Synopsis
During the early 1900s, Maria, a young working-class woman, wins a camera in a lottery. Her frst impulse is to sell it to buy food. But she decides to keep it – a decision which alters her whole life. She is married to Sigfrid Larsson, an unskilled laborer, quite a woman’s man and a periodical alcoholic. She is already a mother; eventually she will have seven children. Later when Maria needs money again, she seeks up the photographer Sebastian Pedersen, alias “Pif Paf Puf, but he thinks Maria should try the camera at least once. Pedersen teaches Maria the art of photography, and she starts to see theworld through new eyes. And Pedersen sees Maria as the talented woman she is.
The life of Maria is weighed down because of poverty and hard work. But at night – while Sigfrid sleeps of his drunkenness – Maria develops her pictures in the kitchen.

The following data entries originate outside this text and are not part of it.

-- ==== Sys2Proof/Machine/Constraints.lean ====
section
/-! DEFINITION. The Byte and Constraint Unit (10 R253 to R269): tokenizing, automata as matched suffixes, constraint sets, held bytes. -/

namespace Sys2Proof.Machine

/-! ### Vocabularies -/

/-- Unit store bytes of a vocabulary (10 R253). -/
def vocabBytes (es : List VocabEntry) : Nat :=
  es.foldl (fun n e => n + 32 + ceilDiv e.len 8 * 8) 0

/-- Bytes of the Unit store in use (10 R253, R261), without the vocabulary of one index. -/
def unitUsed (s : State) (but : Option Nat) : Nat :=
  s.cont.vocabs.foldl (fun n v => if but = some v.1 then n else n + vocabBytes v.2.entries) 0
    + s.cont.sets.foldl (fun n c => n + c.2.bytes) 0

def unitStore : Nat := 32 * 2 ^ 20

/-- Bytes of an element (10 R258). -/
def elemBytesOf (vocab : Option Vocabulary) (e : Nat) : Bytes :=
  match vocab with
  | none => [BitVec.ofNat 8 e]
  | some v => match v.entries.find? (fun x => x.token == e) with | some x => x.bytes.take x.len | none => []

/-- Whether entry a is preferred to b where both match: longer, then lower RANK, then lower token (10 R257). -/
def preferred (a b : VocabEntry) : Bool :=
  decide (b.len < a.len) || (a.len == b.len && (decide (a.rank < b.rank) || (a.rank == b.rank && decide (a.token < b.token))))

/-- The entry taken at the start of a run (10 R257). -/
def longestMatch (es : List VocabEntry) (run : Bytes) : Option VocabEntry :=
  es.foldl (fun best e =>
    if e.special || e.len == 0 || !((e.bytes.take e.len).isPrefixOf run) then best
    else match best with
      | none => some e
      | some b => if preferred e b then some e else some b) none

/-- Tokenizes a run (10 R257); a byte no entry matches ends it, which check 5 of R255 rules out. -/
def tokenizeAux (es : List VocabEntry) : Nat → Bytes → List Nat
  | 0, _ => []
  | _, [] => []
  | fuel + 1, run =>
    match longestMatch es run with
    | none => []
    | some e => e.token :: tokenizeAux es fuel (run.drop e.len)

def tokenize (es : List VocabEntry) (run : Bytes) : List Nat := tokenizeAux es run.length run

def vocabOf (s : State) (x : Session) : Option Vocabulary :=
  if x.d.vocab then FMap.get? s.cont.vocabs x.d.vocabIndex else none

/-! ### Automata (10 R261) -/

/-- The longest suffix that is the beginning of some string. -/
def longestSuffix (strs : List Bytes) : Bytes → Bytes
  | [] => []
  | b :: rest => if strs.any (fun t => (b :: rest).isPrefixOf t) then b :: rest else longestSuffix strs rest

/-- An automaton's next state on a byte. -/
def feed (strs : List Bytes) (st : Bytes) (b : Byte) : Bytes := longestSuffix strs (st ++ [b])

def feedAll (strs : List Bytes) (st : Bytes) (bs : Bytes) : Bytes := bs.foldl (feed strs) st

/-- Strings complete in a state. -/
def complete (strs : List Bytes) (st : Bytes) : List Bytes := strs.filter (fun t => t.length != 0 && t.isSuffixOf st)

/-- Whether feeding bytes from a state reaches a complete string at any byte (10 R264). -/
def reaches (strs : List Bytes) : Bytes → Bytes → Bool
  | _, [] => false
  | st, b :: rest =>
    let st' := feed strs st b
    !(complete strs st').isEmpty || reaches strs st' rest

/-- The stop string that ends first in an element's bytes, the longest of those, with how many of the element's bytes follow its end (10 R267). -/
def firstStop (strs : List Bytes) : Bytes → Bytes → Option (Bytes × Nat)
  | _, [] => none
  | st, b :: rest =>
    let st' := feed strs st b
    match (complete strs st').foldl (fun (best : Option Bytes) t => match best with
        | none => some t
        | some u => if u.length < t.length then some t else some u) none with
    | some t => some (t, rest.length)
    | none => firstStop strs st' rest

/-- Bytes held back: the longest suffix of the stream that is a proper beginning of a stop string (10 R266). -/
def heldSuffix (strs : List Bytes) (stream : Bytes) : Bytes := longestSuffix (strs.map (fun t => t.dropLast)) stream

/-- The set a session's constraint state names. -/
def setOf (s : State) (x : Session) : Option Compiled := x.con.set.bind (fun i => FMap.get? s.cont.sets i)

def bansOf (c : Option Compiled) : List Bytes := match c with | some c => c.source.bans | none => []
def triggersOf (c : Option Compiled) : List Bytes := match c with | some c => c.source.pairs.map (fun p => p.1) | none => []
def stopsOf (c : Option Compiled) : List Bytes := match c with | some c => c.source.stops | none => []

/-- CARRY after more bytes: the last 63 of the stream (10 R259). -/
def pushCarry (carry bs : Bytes) : Bytes :=
  let l := carry ++ bs
  l.drop (l.length - 63)

/-- The constraint state after an element's bytes are committed. -/
def feedCon (c : Option Compiled) (k : ConState) (bs : Bytes) : ConState :=
  { k with
    ban := feedAll (bansOf c) k.ban bs
    force := feedAll (triggersOf c) k.force bs
    stop := feedAll (stopsOf c) k.stop bs
    carry := pushCarry k.carry bs }

/-- SESSION_APPEND starts a new stream (10 R259). -/
def resetStream (k : ConState) : ConState :=
  { k with ban := [], force := [], stop := [], carry := [], forcePair := none, forceOffset := 0 }

/-- The lowest-numbered trigger that ends at the last byte of the stream (10 R265). -/
def firedTrigger (c : Option Compiled) (force : Bytes) : Option Nat :=
  (triggersOf c).findIdx? (fun t => t.length != 0 && t.isSuffixOf force)

/-- A set takes effect: the automata run over CARRY from their start states (10 R262). -/
def seedCon (c : Option Compiled) (set : Option Nat) (k : ConState) : ConState :=
  { k with
    set := set, absent := false
    ban := feedAll (bansOf c) [] k.carry
    force := feedAll (triggersOf c) [] k.carry
    stop := feedAll (stopsOf c) [] k.carry
    forcePair := none, forceOffset := 0 }

/-! ### Constraint sets (10 R260, R261) -/

/-- Entries of a set: `n` strings from an offset, each with a bound on LEN; answers the strings and the next offset, or the offset at fault. -/
def readStrings (b : Bytes) (limits : List Nat) (off : Nat) : Except Nat (List Bytes × Nat) :=
  match limits with
  | [] => .ok ([], off)
  | m :: rest =>
    let len := fieldAt b off 2
    if b.length < off + 4 ∨ len = 0 ∨ m < len ∨ fieldAt b (off + 2) 2 ≠ 0 ∨ b.length < off + 4 + len then .error off
    else
      let padded := ceilDiv len 4 * 4
      if !zeroSpan b (off + 4 + len) (padded - len) then .error off
      else
        match readStrings b rest (off + 4 + padded) with
        | .error e => .error e
        | .ok (l, o) => .ok (((b.drop (off + 4)).take len) :: l, o)

/-- Pairs up a list. -/
def pairUp : List Bytes → List (Bytes × Bytes)
  | a :: b :: rest => (a, b) :: pairUp rest
  | _ => []

/-- A constraint set from its bytes: none for CLEAR, or the set; the error is the offset within the set (10 R260). -/
def readSet (b : Bytes) : Except Nat (Option ConSet) :=
  let bans := fieldAt b 0 2
  let pairs := fieldAt b 2 2
  let stops := fieldAt b 4 1
  let flags := fieldAt b 5 1
  if bitsOf flags 1 7 ≠ 0 then .error 5
  else if !zeroSpan b 6 10 then .error 6
  else if bitOf flags 0 then .ok none
  else if 256 < bans then .error 0
  else if 64 < pairs then .error 2
  else if 8 < stops then .error 4
  else
    let limits := List.replicate bans 64 ++ ((List.replicate pairs [64, 512]).flatten) ++ List.replicate stops 64
    match readStrings b limits 16 with
    | .error e => .error e
    | .ok (l, o) =>
      match firstNonzero b o (b.length - o) with
      | some z => .error z
      | none => .ok (some ⟨l.take bans, pairUp ((l.drop bans).take (2 * pairs)), l.drop (bans + 2 * pairs)⟩)

/-- The greatest space a compiled set takes (10 R261). -/
def setBound (c : ConSet) (vocab : Option Vocabulary) : Nat :=
  let n := (c.bans.map List.length).foldl (· + ·) 0 + (c.pairs.map (fun p => p.1.length)).foldl (· + ·) 0
    + (c.stops.map List.length).foldl (· + ·) 0
  let conts := (c.pairs.map (fun p => match vocab with | none => p.2.length | some v => 4 * (tokenize v.entries p.2).length)).foldl (· + ·) 0
  48 * n + 1024 + conts

/-- The space a compiled set takes: at most its bound; the manual does not fix it (log entry 13). -/
def setSpace (idx : Nat) (c : ConSet) (vocab : Option Vocabulary) : Nat :=
  min (Config.setBytes idx (setBound c vocab)) (setBound c vocab)

/-- Finds a set with an identical body for the same mode (10 R261). -/
def sameSet (s : State) (c : ConSet) (vi : Option Nat) : Option Nat :=
  (s.cont.sets.find? (fun e => decide (e.2.source = c ∧ e.2.vocab = vi))).map (fun e => e.1)

/-- Compiles a set or shares an identical one, counting the new holder; none when it does not fit. -/
def compileSet (c : ConSet) (x : Session) (s : State) : Option (Nat × State) :=
  let vi := if x.d.vocab then some x.d.vocabIndex else none
  match sameSet s c vi with
  | some i => some (i, holdSet (some i) s)
  | none =>
    let v := vocabOf s x
    let n := setSpace s.cont.nextSet c v
    if unitStore < unitUsed s none + n then none
    else
      let conts := c.pairs.map (fun p => match v with | none => p.2.map (fun b => b.toNat) | some v => tokenize v.entries p.2)
      let i := s.cont.nextSet
      some (i, { s with cont := { s.cont with sets := FMap.put s.cont.sets i ⟨c, vi, conts, n, 1⟩, nextSet := i + 1 } })

/-! ### Counts (03 R83, R84) -/

/-- Counts one committed element; a vocabulary session's 4,097th distinct token folds the least recent entry. -/
def countElem (vocab : Bool) (c : Counts) (e : Nat) : Counts :=
  let n := ((c.entries.find? (fun p => p.1 == e)).map (fun p => p.2)).getD 0
  let es := (e, n + 1) :: c.entries.filter (fun p => p.1 != e)
  if vocab ∧ 4096 < es.length then
    match es.getLast? with
    | none => { c with entries := es }
    | some l => { entries := es.dropLast, foldedTotal := c.foldedTotal + l.2, foldedDistinct := c.foldedDistinct + 1 }
  else { c with entries := es }

def countOf (c : Counts) (e : Nat) : Nat := ((c.entries.find? (fun p => p.1 == e)).map (fun p => p.2)).getD 0

end Sys2Proof.Machine
end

Children, neighbors, cats – everything comes to life in photographs which will last, when all else is gone. As time goes by, Maria’s pictures narrate more and more of the “now” that she lives in – poverty and joys, the outbreak of war, a whole society undergoing change. Maria’s relationship to Pedersen disclose a possible path to freedom. To Sigfrid, this becomes a threat. But the camera gives Maria new strength and arouse a longing in her that Sigfrid can do nothing about. Violent arguments threaten to split the family, but also present opportunities for the family to grow stronger, to develop.